Behaviour Strategy (Behavior Strategy) sigma of a gambler _i (a|μ _i ) Is the probability distribution of all legal actions in the face of a particular state. Sigma _i Is a set of player i behavior strategies. One policy group (Strategy Profile) σ = (σ) ₁ ,σ ₂ ,…,σ _n ) Is a combination of all player policies. Sigma _-i Is except sigma in the policy group _i Except for the combination of the remaining policies.

Virtual self-game:

the virtual Self-Play (FSP) is developed from the virtual Play (FP). FSP is a classic game theory model that promotes the level of strategy by playing with a virtual opponent. In repeated play, the optimal response to the virtual opponent's average strategy is taken. Over a sufficient number of iterations, the average strategy of the player can converge to nash equilibrium in a two-person zero-sum game.
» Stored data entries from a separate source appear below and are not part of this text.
/-! ### Reports of an event register to both lanes -/

/-- A change of both running lanes in the registers listed, and in a part that is hidden. -/
theorem State.keeps_both_hiding (s : State) {f g : Lane → Lane} {as : List Nat}
    (hreg : ∀ L a, a ∉ as → (f L).reg a = L.reg a) (hrest : ∀ L : Lane, g (f L).quiet = g L.quiet) :
    s.keeps (s.both f) (hideInBoth g) (inBoth as) := by
  refine ⟨fun l a ha => ?_, ?_⟩
  · rw [State.both_lane]
    split
    · exact hreg _ a ha
    · rfl
  · have hl : ∀ L : Lane, g (if L.on then f L else L).quiet = g L.quiet := by
      intro L
      split
      · exact hrest L
      · rfl
    calc hideInBoth g (s.both f).quiet
        = { s.blank with
            laneA := g (Lane.quiet (if s.laneA.on then f s.laneA else s.laneA))
            laneB := g (Lane.quiet (if s.laneB.on then f s.laneB else s.laneB)) } := rfl
      _ = hideInBoth g s.quiet := by rw [hl, hl]; rfl

theorem Lane.quiet_raise (L : Lane) (k : Kind) (inst w1 : Nat) :
    { (L.raise k inst w1).quiet with fltQ := [], fltHeld := [] } = { L.quiet with fltQ := [], fltHeld := [] } := by
  unfold Lane.raise Lane.raiseBy
  obtain ⟨-, hq⟩ | ⟨-, -, hq⟩ | ⟨-, -, hq⟩ := L.queueFault_cases _ <;> rw [hq] <;> rfl

/-- State u is state s but for event bits of register a newly set in running lanes, and for fault messages. -/
structure State.reportsAt (a : Nat) (s u : State) : Prop where
  keeps : s.keeps u hideFaults (inBoth [a, Reg.fltLost])
  flags : ∀ l i, i < 32 → (s.lane l).bit a i = true → (u.lane l).bit a i = true

section Reports
variable {a : Nat} {s u v : State}

theorem State.reportsAt_refl (a : Nat) (s : State) : State.reportsAt a s s := ⟨⟨fun _ _ _ => rfl, rfl⟩, fun _ _ _ h => h⟩

theorem State.reportsAt_trans (h : State.reportsAt a s u) (g : State.reportsAt a u v) : State.reportsAt a s v :=
  ⟨State.keeps_trans h.keeps g.keeps, fun l i hi hb => g.flags l i hi (h.flags l i hi hb)⟩

theorem State.reportsAt_event (a i : Nat) (hi : i < 32) (s : State) : State.reportsAt a s (s.both fun L => L.event a i) := by
  refine ⟨State.keeps_both s (f := fun L => L.event a i) (fun _ => rfl) (fun L b hb => by rw [Lane.reg_event, if_neg hb])
    (List.mem_cons_self ..) _, fun l j hj hb => ?_⟩
  rw [State.both_lane]
  split
  · by_cases hji : j = i
    · rw [hji]
      exact Lane.bit_event _ _ _ hi
    · rw [Lane.bit_event_other _ _ _ _ _ hi hj (.inr hji), hb]
  · exact hb

theorem State.reportsAt_raiseBoth (ha : a ≠ Reg.fltLost) (s : State) (k : Kind) (inst w1 : Nat) :
    State.reportsAt a s (s.raiseBoth k inst w1) := by
  have hreg : ∀ (L : Lane) b, b ≠ Reg.fltLost → (L.raise k inst w1).reg b = L.reg b := fun L _ hb => L.reg_raise_of_ne k inst w1 hb
  refine ⟨s.keeps_both_hiding (f := fun L => L.raise k inst w1) (fun L b hb => hreg L b fun h => hb (by simp [h]))
    fun L => L.quiet_raise k inst w1, fun l i _ hb => ?_⟩
  refine (congrArg (Lane.bit · a i) (s.both_lane (fun L => L.raise k inst w1) l)).trans ?_
  split
  · rw [Lane.bit_of_reg_eq (hreg _ _ ha), hb]
  · exact hb

theorem State.reportsAt_ite {c : Prop} [Decidable c] {s u v : State} (hu : c → State.reportsAt a s u)
    (hv : ¬ c → State.reportsAt a s v) : State.reportsAt a s (if c then u else v) := by
  split
  · exact hu ‹_›
  · exact hv ‹_›

theorem State.reportsAt.rails (h : State.reportsAt a s u) : u.rails = s.rails := (congrArg State.rails h.keeps.2 :)

theorem State.reportsAt.on (h : State.reportsAt a s u) (l : LaneId) : (u.lane l).on = (s.lane l).on := by
  cases l
  · exact (congrArg (fun t : State => t.laneA.on) h.keeps.2 :)
  · exact (congrArg (fun t : State => t.laneB.on) h.keeps.2 :)

theorem State.reportsAt.reg (h : State.reportsAt a s u) {b : Nat} (hb : b ∉ [a, Reg.fltLost]) (l : LaneId) :
    (u.lane l).reg b = (s.lane l).reg b := h.keeps.1 l b hb

theorem State.flagged_both_event (s : State) (a : Nat) {i : Nat} (hi : i < 32) : s.flagged (s.both fun L => L.event a i) a i := by
  intro l hon
  rw [State.both_lane, if_pos hon]
  exact Lane.bit_event _ _ _ hi

theorem State.flagged_of_on {i : Nat} (hon : ∀ l, (u.lane l).on = (s.lane l).on) (h : u.flagged v a i) : s.flagged v a i :=
  fun l hl => h l ((hon l).trans hl)

/-- Later reports leave a flag set. -/
theorem State.reportsAt.flagged (h : State.reportsAt a u v) {i : Nat} (hi : i < 32) (hf : s.flagged u a i) : s.flagged v a i :=
  fun l hl => h.flags l i hi (hf l hl)

theorem State.flagged_settle {i : Nat} (h : s.flagged u a i) : s.flagged u.settle a i := fun l hl => by
  rw [State.settle_lane_bit, h l hl]

end Reports

/-- An event bit with its fault. -/
theorem State.reportsAt_event_raiseBoth {a i : Nat} (ha : a ≠ Reg.fltLost) (hi : i < 32) (s : State) (k : Kind) (inst : Nat) :
    State.reportsAt a s ((s.both fun L => L.event a i).raiseBoth k inst) :=
  State.reportsAt_trans (State.reportsAt_event a i hi s) (State.reportsAt_raiseBoth ha _ k inst 0)

theorem State.flagged_event_raiseBoth {a i : Nat} (ha : a ≠ Reg.fltLost) (hi : i < 32) (s : State) (k : Kind) (inst : Nat) :
    s.flagged ((s.both fun L => L.event a i).raiseBoth k inst) a i :=
  (State.reportsAt_raiseBoth ha _ k inst 0).flagged hi (s.flagged_both_event a hi)

theorem bstEvent_ne_fltLost (k : Nat) : Reg.bstEvent k ≠ Reg.fltLost := by
  simp only [Reg.bstEvent, Reg.fltLost]
  omega

/-- A change of rail k that is then reported. -/
theorem State.railReported_keeps {s u : State} {k : Nat} {f : Rail → Rail} (h : State.reportsAt (Reg.bstEvent k) (s.railUpd k f) u) :
    s.keeps u (hideRail k ∘ hideFaults) (inBoth [Reg.bstEvent k, Reg.fltLost]) :=
  State.keeps_trans
    (State.keeps_weaken (s.keeps_railUpd k f _) (fun x => hideRail_hideRail k (hideFaults x)) fun _ => List.Subset.refl _)
    (State.keeps_weaken h.keeps (fun _ => rfl) fun _ => List.Subset.refl _)

/-! ### A measurement at its rail (R160 to R165) -/

/-- The target of a rail that charges (R160, R162). -/
def Rail.target (r : Rail) (now : Nat) : Nat := if r.state == .ramp then r.rampTarget now else r.vset

/-- The ramp has reached VSET (R163). -/
def Rail.rampOver (r : Rail) (now : Nat) : Bool := r.state == .ramp && decide (r.vset ≤ r.target now)

/-- Over-voltage at a measurement of v (R164). -/
def Rail.overVoltage (r : Rail) (v : Nat) : Bool := if r.ov then decide (r.ovLevel ≤ v + r.win) else decide (r.ovLevel ≤ v)

/-- Charging after a measurement of v (R160). -/
def Rail.charges (r : Rail) (now v : Nat) : Bool :=
  (r.state == .ramp || r.state == .reg) && (if r.target now ≤ v then false else if v + r.win ≤ r.target now then true else r.charging)

/-- Measurements below UV in a row, with this one (R165). -/
def Rail.underRun (r : Rail) (v : Nat) : Nat :=
  if r.state == .reg && decide (v < bits r.thresh 9 9 * 8) then min (r.uvRun + 1) 11 else 0

/-- UV was raised, and the rail has not been at or above MIN since (R165). -/
def Rail.uvKnown (r : Rail) (v : Nat) : Bool := r.uvRaised && decide (v < bits r.thresh 0 9 * 8)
The FSP belongs to generalized weakened virtual game, and training and promotion are carried out through sampling learning experience segments. The FP traverses all states every iteration, inevitably encountering a dimension disaster, and the generalized weakening of virtual alignment solves the problem well. FSP introduces machine learning in the framework of FP to approximately solve the optimal reaction and averaging strategy. FSP uses the average strategy of the mixed strategy sigma = (1-eta) pi + eta beta to resist adversaries to generate empirical data D which is stored in an optimal response memory bank M _B In (1). If the optimal response beta is selected according to the probability, the average strategy memory base M is synchronously updated _A . Then, the approximate optimal reaction and the average strategy are obtained by respectively adopting reinforcement learning and supervised learning. After sufficient iteration, the average strategy pi approaches nash equilibrium, and the specific algorithm is as follows:

virtual self-alignment in conjunction with neural networks:

virtual Self-Play (NFSP) in conjunction with Neural networks is based on the FSP framework and can be used to solve extended game strategies. NFSP combines the FSP framework with neural networks to obtain the ability to receive complex inputs and solve end-to-end for optimal responses and averaging strategies. NFSP mainly comprises two major modules, one of which is an optimal reaction module, and is currently realized by adopting DQN to carry out an algorithm. The other is an average strategy module which is realized by adopting a supervised learning algorithm at present. The NFSP solves the optimal reaction by means of the DQN, and compared with a CFR series algorithm traversal game tree for solving the optimal reaction, the strategy solving process is greatly simplified. Because the construction of the game tree depends on game prior knowledge, the CFR series algorithm is inevitably limited by the prior knowledge, while the NFSP algorithm can realize learning without the prior knowledge. In addition, the CFR algorithm is used for iteratively searching the game tree, is not suitable for solving a large-scale game strategy, and generally needs to abstract the game according to complicated field knowledge, so that the problem scale is reduced, and the generalization is insufficient. And the NFSP is more suitable for large-scale games because of combining with a neural network. The NFSP inherits the theoretical guarantee of virtual self-game, and can converge to approximate Nash equilibrium in the zero-sum game of two persons with incomplete information. Therefore, the NFSP mainly solves three problems of approximate Nash equilibrium which is independent of local search, does not have prior knowledge learning and converges to self-game, and is more suitable for solving a large-scale game strategy.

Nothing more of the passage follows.